Dargah Sharief all decked up for urs

August 30, 2015 12:00 am | Updated March 29, 2016 06:09 pm IST - KALABURAGI:

The 611th annual urs at the Khaja Banda Nawaz Dargah will begin on Sunday. —Photo: Arun Kulkarni

The 611th annual urs at the Khaja Banda Nawaz Dargah will begin on Sunday. —Photo: Arun Kulkarni

The 600-year-old Dargah Sharief of 14th century Sufi saint Hazrath Khaja Banda Nawaz Gesudaraz is all decked up for the five-day 611th Urs-e-Sharief of the saint beginning on Sunday.

The Sufi saint, who was an epitome of religious tolerance and universal brotherhood, strived to build a permanent bondage between Hindus and Muslims in the Hyderabad Karnataka region.

Thousands of devotees from all over the country and abroad will throng the city, which was once the famous capital city of the Bahamani Sultanate, to participate in the urs.

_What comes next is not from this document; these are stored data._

-- ==== Sys2Proof/Certificates/Slice0/Obligations.lean ====
section
/-!
DEFINITION. The statements for the provers. A statement about a packet takes the packet where Merlen can read and dispatch it at once
(`Block.packetEntry`): c is then its command and b the block as its engine takes it.
-/

open Sys2Proof Sys2Proof.Machine

/-! ### Steps, commands and reset -/

/-- The queue is first in, first out; the order of rows is their sender's (spec/01). -/
def Obligations.StepRunsFrontCommand : Prop :=
  ∀ (c : Instr) (rest : List Instr) (s : State), s.pending = c :: rest → step s = exec c { s with pending := rest }

/-- The tick of the model (log entry 20, DESIGN CHOICE). -/
def Obligations.EmptyQueueIsACycle : Prop :=
  ∀ s : State, s.pending = [] →
    step s = .next s.tick ∧ (s.blk.isReady = false ∨ s.blk.isAwake = false → step s = .next s)

/-- No command stops the model: what the spec calls a refusal or a fault is a status, a record or Shutter. -/
def Obligations.ExecAnswersAndKeepsQueue : Prop :=
  ∀ (i : Instr) (s : State), ∃ t, exec i s = .next t ∧ t.pending = s.pending

/-- The invariant of the queue, over the bundles of all tiles (R139, R142, R145, R148, R167, R168, R181). -/
def Obligations.WaitingCommandsStayWellFormed : Prop :=
  ∀ s t : State, s.pendingWf → step s = .next t → t.pendingWf

/-- What the spec says of reset (R9, R10, R41, R62, R71, R394, R448, R480); the waiting queue is the model's own. -/
def Obligations.ResetState : Prop :=
  let b := State.reset.blk
  State.reset.pendingWf ∧ State.reset.pending = [] ∧ b.boot.phase = .romInit ∧ b.boot.ready = false ∧ b.sid.state = .unset ∧
    b.sid.sc = 0 ∧ b.shut.shut = false ∧ b.shut.active = 0 ∧ b.trust.job = 0 ∧ b.trust.sessions = [] ∧ b.fab.trees = [] ∧
    b.eph.entries = [] ∧ b.log.entries = [] ∧ b.log.newest = 0 ∧ (∀ n, (b.ring n).enable = false) ∧ b.alm.published = false ∧
    b.snap.st = .unconfigured ∧ (∀ k, b.syncVal k = 0) ∧ b.host.apertureBase = 0 ∧ b.mem.bytes = [] ∧
    b.mem.bytes.wf 0 = true

/-- The byte store below code words and codec (R252, R257): writes, and pages forgotten. -/
def Obligations.MemoryReadsWhatWasWritten : Prop :=
  ∀ b : Block, b.mem.bytes.wf 0 = true →
    (∀ (da : Nat) (bs : List Byte),
      (∀ i (h : i < bs.length), (b.memWrite da bs).mem.bytes.get 0 (da + i) = bs[i]) ∧
      (∀ a, a < da ∨ da + bs.length ≤ a → (b.memWrite da bs).mem.bytes.get 0 a = b.mem.bytes.get 0 a) ∧
      (b.memWrite da bs).mem.bytes.wf 0 = true) ∧
    (∀ (page a : Nat),
      (a / 0x10000 = page → (b.dropPage page).mem.bytes.get 0 a = 0) ∧
      (a / 0x10000 ≠ page → (b.dropPage page).mem.bytes.get 0 a = b.mem.bytes.get 0 a) ∧
      (b.dropPage page).mem.bytes.wf 0 = true)

/-- The last rule of R54, and its step 1. -/
def Obligations.RingHeadAdvances : Prop :=
  ∀ (b : Block) (n : Nat) (p : Packet), p.src = .ring n → b.canRead n p.slots = true →
    (1 ≤ p.slots → p.slots ≤ 64 → p.slots ≤ (b.ring n).waiting → (b.validate n p).mer.rings.wf Ring.zero = true →
      ((b.take p).ring n).subHead = ((b.ring n).subHead + p.slots) % (b.ring n).subSize ∧
      ((b.take p).ring n).seqNext = ((b.ring n).seqNext + 1) % 2 ^ 32) ∧
    (p.slots = 0 ∨ 64 < p.slots ∨ (b.ring n).waiting < p.slots →
      ((b.take p).ring n).stopped = true ∧ ((b.take p).ring n).err = true ∧
      ((b.take p).ring n).errCode = Status.badLength ∧ ((b.take p).ring n).subHead = (b.ring n).subHead ∧
      ((b.take p).ring n).seqNext = (b.ring n).seqNext)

The celebrations will begin with a ‘Khidmat-I-Fatiha’ and ‘Band Sama’ at 8 a.m. in the Dargah Shareif. It will be followed by Namaaz-e-Zuhr in the afternoon and in the evening followed by Namaaz-e-maghrib and Namaaz-e-Isha. An all-India industrial exhibition too will be inaugurated on Sunday.

‘Khidmat-e-Farrashi’ and ‘Band Sama’ will be held in the morning On Monday, followed by the address by Sajjada Nasheen Syed Shah Khusro Hussaini and Namaz-e-Juma, the special prayers at the Dargah Shareif. Special Namaaz-e-Asr would be held in the evening at the Mehboob Gulshan Public Garden and Syed Shah Khusroo Hussaini will lead the traditional special namaaz at the public garden before flagging of the sandal procession. The procession carrying the sandal paste will pass through the Masjid in the Super Market to offer the Namaaz-e-Maghrib before reaching the Dargah Shareif, where it will be received at the ‘Gyarah Sidi’ leading to the Dargah Shareif.

In the early hours of Tuesday, the sandal paste brought in the procession will be anointed on the tomb of Khaja Banda Nawaz, located in the spacious mausoleum built with highly artistic sense by the then Bahamani King Ahmed Shaha Wali Bahamani marking the beginning of the famous Urs-e-Sharief.